/-! ### setCmderr -/

@[simp] theorem State.setCmderr_en (s : State) (e : CmdErr) :
    (s.setCmderr e).en = s.en := rfl
@[simp] theorem State.setCmderr_rxlen (s : State) (e : CmdErr) :
    (s.setCmderr e).rxlen = s.rxlen := rfl
@[simp] theorem State.setCmderr_txlen (s : State) (e : CmdErr) :
    (s.setCmderr e).txlen = s.txlen := rfl
@[simp] theorem State.setCmderr_ckacc (s : State) (e : CmdErr) :
    (s.setCmderr e).ckacc = s.ckacc := rfl
@[simp] theorem State.setCmderr_ckres (s : State) (e : CmdErr) :
    (s.setCmderr e).ckres = s.ckres := rfl
@[simp] theorem State.setCmderr_hoplim (s : State) (e : CmdErr) :
    (s.setCmderr e).hoplim = s.hoplim := rfl
@[simp] theorem State.setCmderr_lmac (s : State) (e : CmdErr) :
    (s.setCmderr e).lmac = s.lmac := rfl
@[simp] theorem State.setCmderr_lip (s : State) (e : CmdErr) :
    (s.setCmderr e).lip = s.lip := rfl
@[simp] theorem State.setCmderr_lport (s : State) (e : CmdErr) :
    (s.setCmderr e).lport = s.lport := rfl
@[simp] theorem State.setCmderr_rmac (s : State) (e : CmdErr) :
    (s.setCmderr e).rmac = s.rmac := rfl
@[simp] theorem State.setCmderr_rip (s : State) (e : CmdErr) :
    (s.setCmderr e).rip = s.rip := rfl
@[simp] theorem State.setCmderr_rport (s : State) (e : CmdErr) :
    (s.setCmderr e).rport = s.rport := rfl
@[simp] theorem State.setCmderr_buf (s : State) (e : CmdErr) :
    (s.setCmderr e).buf = s.buf := rfl
@[simp] theorem State.setCmderr_txlog (s : State) (e : CmdErr) :
    (s.setCmderr e).txlog = s.txlog := rfl
@[simp] theorem State.setCmderr_params (s : State) (e : CmdErr) :
    (s.setCmderr e).params = s.params := rfl
@[simp] theorem State.setCmderr_epoch (s : State) (e : CmdErr) :
    (s.setCmderr e).epoch = s.epoch := rfl
@[simp] theorem State.setCmderr_host (s : State) (e : CmdErr) :
    (s.setCmderr e).host = s.host := rfl
@[simp] theorem State.setCmderr_rx (s : State) (e : CmdErr) :
    (s.setCmderr e).rx = s.rx := rfl
@[simp] theorem State.setCmderr_reads (s : State) (e : CmdErr) :
    (s.setCmderr e).reads = s.reads := rfl

/-! ### setByte -/

@[simp] theorem State.setByte_en (s : State) (a : Nat) (v : Byte) :
    (s.setByte a v).en = s.en := rfl
@[simp] theorem State.setByte_status (s : State) (a : Nat) (v : Byte) :
    (s.setByte a v).status = s.status := rfl
@[simp] theorem State.setByte_rxlen (s : State) (a : Nat) (v : Byte) :
    (s.setByte a v).rxlen = s.rxlen := rfl
@[simp] theorem State.setByte_txlen (s : State) (a : Nat) (v : Byte) :
    (s.setByte a v).txlen = s.txlen := rfl
@[simp] theorem State.setByte_ckacc (s : State) (a : Nat) (v : Byte) :
    (s.setByte a v).ckacc = s.ckacc := rfl
@[simp] theorem State.setByte_ckres (s : State) (a : Nat) (v : Byte) :
    (s.setByte a v).ckres = s.ckres := rfl
@[simp] theorem State.setByte_hoplim (s : State) (a : Nat) (v : Byte) :
    (s.setByte a v).hoplim = s.hoplim := rfl
@[simp] theorem State.setByte_lmac (s : State) (a : Nat) (v : Byte) :
    (s.setByte a v).lmac = s.lmac := rfl
@[simp] theorem State.setByte_lip (s : State) (a : Nat) (v : Byte) :
    (s.setByte a v).lip = s.lip := rfl
@[simp] theorem State.setByte_lport (s : State) (a : Nat) (v : Byte) :
    (s.setByte a v).lport = s.lport := rfl
@[simp] theorem State.setByte_rmac (s : State) (a : Nat) (v : Byte) :
    (s.setByte a v).rmac = s.rmac := rfl
@[simp] theorem State.setByte_rip (s : State) (a : Nat) (v : Byte) :
    (s.setByte a v).rip = s.rip := rfl
@[simp] theorem State.setByte_rport (s : State) (a : Nat) (v : Byte) :
    (s.setByte a v).rport = s.rport := rfl
@[simp] theorem State.setByte_txlog (s : State) (a : Nat) (v : Byte) :
    (s.setByte a v).txlog = s.txlog := rfl
@[simp] theorem State.setByte_params (s : State) (a : Nat) (v : Byte) :
    (s.setByte a v).params = s.params := rfl
@[simp] theorem State.setByte_epoch (s : State) (a : Nat) (v : Byte) :
    (s.setByte a v).epoch = s.epoch := rfl
@[simp] theorem State.setByte_host (s : State) (a : Nat) (v : Byte) :
    (s.setByte a v).host = s.host := rfl
@[simp] theorem State.setByte_rx (s : State) (a : Nat) (v : Byte) :
    (s.setByte a v).rx = s.rx := rfl
@[simp] theorem State.setByte_reads (s : State) (a : Nat) (v : Byte) :
    (s.setByte a v).reads = s.reads := rfl

/-! ### memWrite -/

@[simp] theorem State.memWrite_en (s : State) (a : Nat) (v : List Byte) :
    (s.memWrite a v).en = s.en := rfl
@[simp] theorem State.memWrite_status (s : State) (a : Nat) (v : List Byte) :
    (s.memWrite a v).status = s.status := rfl
@[simp] theorem State.memWrite_rxlen (s : State) (a : Nat) (v : List Byte) :
    (s.memWrite a v).rxlen = s.rxlen := rfl
@[simp] theorem State.memWrite_txlen (s : State) (a : Nat) (v : List Byte) :
    (s.memWrite a v).txlen = s.txlen := rfl
@[simp] theorem State.memWrite_ckacc (s : State) (a : Nat) (v : List Byte) :
    (s.memWrite a v).ckacc = s.ckacc := rfl
@[simp] theorem State.memWrite_ckres (s : State) (a : Nat) (v : List Byte) :
    (s.memWrite a v).ckres = s.ckres := rfl
@[simp] theorem State.memWrite_hoplim (s : State) (a : Nat) (v : List Byte) :
    (s.memWrite a v).hoplim = s.hoplim := rfl
@[simp] theorem State.memWrite_lmac (s : State) (a : Nat) (v : List Byte) :
    (s.memWrite a v).lmac = s.lmac := rfl
@[simp] theorem State.memWrite_lip (s : State) (a : Nat) (v : List Byte) :
    (s.memWrite a v).lip = s.lip := rfl
@[simp] theorem State.memWrite_lport (s : State) (a : Nat) (v : List Byte) :
    (s.memWrite a v).lport = s.lport := rfl
@[simp] theorem State.memWrite_rmac (s : State) (a : Nat) (v : List Byte) :
    (s.memWrite a v).rmac = s.rmac := rfl
@[simp] theorem State.memWrite_rip (s : State) (a : Nat) (v : List Byte) :
    (s.memWrite a v).rip = s.rip := rfl
@[simp] theorem State.memWrite_rport (s : State) (a : Nat) (v : List Byte) :
    (s.memWrite a v).rport = s.rport := rfl
@[simp] theorem State.memWrite_txlog (s : State) (a : Nat) (v : List Byte) :
    (s.memWrite a v).txlog = s.txlog := rfl
@[simp] theorem State.memWrite_params (s : State) (a : Nat) (v : List Byte) :
    (s.memWrite a v).params = s.params := rfl
@[simp] theorem State.memWrite_epoch (s : State) (a : Nat) (v : List Byte) :
    (s.memWrite a v).epoch = s.epoch := rfl
@[simp] theorem State.memWrite_host (s : State) (a : Nat) (v : List Byte) :
    (s.memWrite a v).host = s.host := rfl
@[simp] theorem State.memWrite_rx (s : State) (a : Nat) (v : List Byte) :
    (s.memWrite a v).rx = s.rx := rfl
@[simp] theorem State.memWrite_reads (s : State) (a : Nat) (v : List Byte) :
    (s.memWrite a v).reads = s.reads := rfl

++++++++

To do >>
Extract the listing in its entirety and repeat it exactly.

Answer section >>
/-! ### setCmderr -/

@[simp] theorem State.setCmderr_en (s : State) (e : CmdErr) :
    (s.setCmderr e).en = s.en := rfl
@[simp] theorem State.setCmderr_rxlen (s : State) (e : CmdErr) :
    (s.setCmderr e).rxlen = s.rxlen := rfl
@[simp] theorem State.setCmderr_txlen (s : State) (e : CmdErr) :
    (s.setCmderr e).txlen = s.txlen := rfl
@[simp] theorem State.setCmderr_ckacc (s : State) (e : CmdErr) :
    (s.setCmderr e).ckacc = s.ckacc := rfl
@[simp] theorem State.setCmderr_ckres (s : State) (e : CmdErr) :
    (s.setCmderr e).ckres = s.ckres := rfl
@[simp] theorem State.setCmderr_hoplim (s : State) (e : CmdErr) :
    (s.setCmderr e).hoplim = s.hoplim := rfl
@[simp] theorem State.setCmderr_lmac (s : State) (e : CmdErr) :
    (s.setCmderr e).lmac = s.lmac := rfl
@[simp] theorem State.setCmderr_lip (s : State) (e : CmdErr) :
    (s.setCmderr e).lip = s.lip := rfl
@[simp] theorem State.setCmderr_lport (s : State) (e : CmdErr) :
    (s.setCmderr e).lport = s.lport := rfl
@[simp] theorem State.setCmderr_rmac (s : State) (e : CmdErr) :
    (s.setCmderr e).rmac = s.rmac := rfl
@[simp] theorem State.setCmderr_rip (s : State) (e : CmdErr) :
    (s.setCmderr e).rip = s.rip := rfl
@[simp] theorem State.setCmderr_rport (s : State) (e : CmdErr) :
    (s.setCmderr e).rport = s.rport := rfl
@[simp] theorem State.setCmderr_buf (s : State) (e : CmdErr) :
    (s.setCmderr e).buf = s.buf := rfl
@[simp] theorem State.setCmderr_txlog (s : State) (e : CmdErr) :
    (s.setCmderr e).txlog = s.txlog := rfl
@[simp] theorem State.setCmderr_params (s : State) (e : CmdErr) :
    (s.setCmderr e).params = s.params := rfl
@[simp] theorem State.setCmderr_epoch (s : State) (e : CmdErr) :
    (s.setCmderr e).epoch = s.epoch := rfl
@[simp] theorem State.setCmderr_host (s : State) (e : CmdErr) :
    (s.setCmderr e).host = s.host := rfl
@[simp] theorem State.setCmderr_rx (s : State) (e : CmdErr) :
    (s.setCmderr e).rx = s.rx := rfl
@[simp] theorem State.setCmderr_reads (s : State) (e : CmdErr) :
    (s.setCmderr e).reads = s.reads := rfl

/-! ### setByte -/

@[simp] theorem State.setByte_en (s : State) (a : Nat) (v : Byte) :
    (s.setByte a v).en = s.en := rfl
@[simp] theorem State.setByte_status (s : State) (a : Nat) (v : Byte) :
    (s.setByte a v).status = s.status := rfl
@[simp] theorem State.setByte_rxlen (s : State) (a : Nat) (v : Byte) :
    (s.setByte a v).rxlen = s.rxlen := rfl
@[simp] theorem State.setByte_txlen (s : State) (a : Nat) (v : Byte) :
    (s.setByte a v).txlen = s.txlen := rfl
@[simp] theorem State.setByte_ckacc (s : State) (a : Nat) (v : Byte) :
    (s.setByte a v).ckacc = s.ckacc := rfl
@[simp] theorem State.setByte_ckres (s : State) (a : Nat) (v : Byte) :
    (s.setByte a v).ckres = s.ckres := rfl
@[simp] theorem State.setByte_hoplim (s : State) (a : Nat) (v : Byte) :
    (s.setByte a v).hoplim = s.hoplim := rfl
@[simp] theorem State.setByte_lmac (s : State) (a : Nat) (v : Byte) :
    (s.setByte a v).lmac = s.lmac := rfl
@[simp] theorem State.setByte_lip (s : State) (a : Nat) (v : Byte) :
    (s.setByte a v).lip = s.lip := rfl
@[simp] theorem State.setByte_lport (s : State) (a : Nat) (v : Byte) :
    (s.setByte a v).lport = s.lport := rfl
@[simp] theorem State.setByte_rmac (s : State) (a : Nat) (v : Byte) :
    (s.setByte a v).rmac = s.rmac := rfl
@[simp] theorem State.setByte_rip (s : State) (a : Nat) (v : Byte) :
    (s.setByte a v).rip = s.rip := rfl
@[simp] theorem State.setByte_rport (s : State) (a : Nat) (v : Byte) :
    (s.setByte a v).rport = s.rport := rfl
@[simp] theorem State.setByte_txlog (s : State) (a : Nat) (v : Byte) :
    (s.setByte a v).txlog = s.txlog := rfl
@[simp] theorem State.setByte_params (s : State) (a : Nat) (v : Byte) :
    (s.setByte a v).params = s.params := rfl
@[simp] theorem State.setByte_epoch (s : State) (a : Nat) (v : Byte) :
    (s.setByte a v).epoch = s.epoch := rfl
@[simp] theorem State.setByte_host (s : State) (a : Nat) (v : Byte) :
    (s.setByte a v).host = s.host := rfl
@[simp] theorem State.setByte_rx (s : State) (a : Nat) (v : Byte) :
    (s.setByte a v).rx = s.rx := rfl
@[simp] theorem State.setByte_reads (s : State) (a : Nat) (v : Byte) :
    (s.setByte a v).reads = s.reads := rfl

/-! ### memWrite -/

@[simp] theorem State.memWrite_en (s : State) (a : Nat) (v : List Byte) :
    (s.memWrite a v).en = s.en := rfl
@[simp] theorem State.memWrite_status (s : State) (a : Nat) (v : List Byte) :
    (s.memWrite a v).status = s.status := rfl
@[simp] theorem State.memWrite_rxlen (s : State) (a : Nat) (v : List Byte) :
    (s.memWrite a v).rxlen = s.rxlen := rfl
@[simp] theorem State.memWrite_txlen (s : State) (a : Nat) (v : List Byte) :
    (s.memWrite a v).txlen = s.txlen := rfl
@[simp] theorem State.memWrite_ckacc (s : State) (a : Nat) (v : List Byte) :
    (s.memWrite a v).ckacc = s.ckacc := rfl
@[simp] theorem State.memWrite_ckres (s : State) (a : Nat) (v : List Byte) :
    (s.memWrite a v).ckres = s.ckres := rfl
@[simp] theorem State.memWrite_hoplim (s : State) (a : Nat) (v : List Byte) :
    (s.memWrite a v).hoplim = s.hoplim := rfl
@[simp] theorem State.memWrite_lmac (s : State) (a : Nat) (v : List Byte) :
    (s.memWrite a v).lmac = s.lmac := rfl
@[simp] theorem State.memWrite_lip (s : State) (a : Nat) (v : List Byte) :
    (s.memWrite a v).lip = s.lip := rfl
@[simp] theorem State.memWrite_lport (s : State) (a : Nat) (v : List Byte) :
    (s.memWrite a v).lport = s.lport := rfl
@[simp] theorem State.memWrite_rmac (s : State) (a : Nat) (v : List Byte) :
    (s.memWrite a v).rmac = s.rmac := rfl
@[simp] theorem State.memWrite_rip (s : State) (a : Nat) (v : List Byte) :
    (s.memWrite a v).rip = s.rip := rfl
@[simp] theorem State.memWrite_rport (s : State) (a : Nat) (v : List Byte) :
    (s.memWrite a v).rport = s.rport := rfl
@[simp] theorem State.memWrite_txlog (s : State) (a : Nat) (v : List Byte) :
    (s.memWrite a v).txlog = s.txlog := rfl
@[simp] theorem State.memWrite_params (s : State) (a : Nat) (v : List Byte) :
    (s.memWrite a v).params = s.params := rfl
@[simp] theorem State.memWrite_epoch (s : State) (a : Nat) (v : List Byte) :
    (s.memWrite a v).epoch = s.epoch := rfl
@[simp] theorem State.memWrite_host (s : State) (a : Nat) (v : List Byte) :
    (s.memWrite a v).host = s.host := rfl
@[simp] theorem State.memWrite_rx (s : State) (a : Nat) (v : List Byte) :
    (s.memWrite a v).rx = s.rx := rfl
@[simp] theorem State.memWrite_reads (s : State) (a : Nat) (v : List Byte) :
    (s.memWrite a v).reads = s.reads := rfl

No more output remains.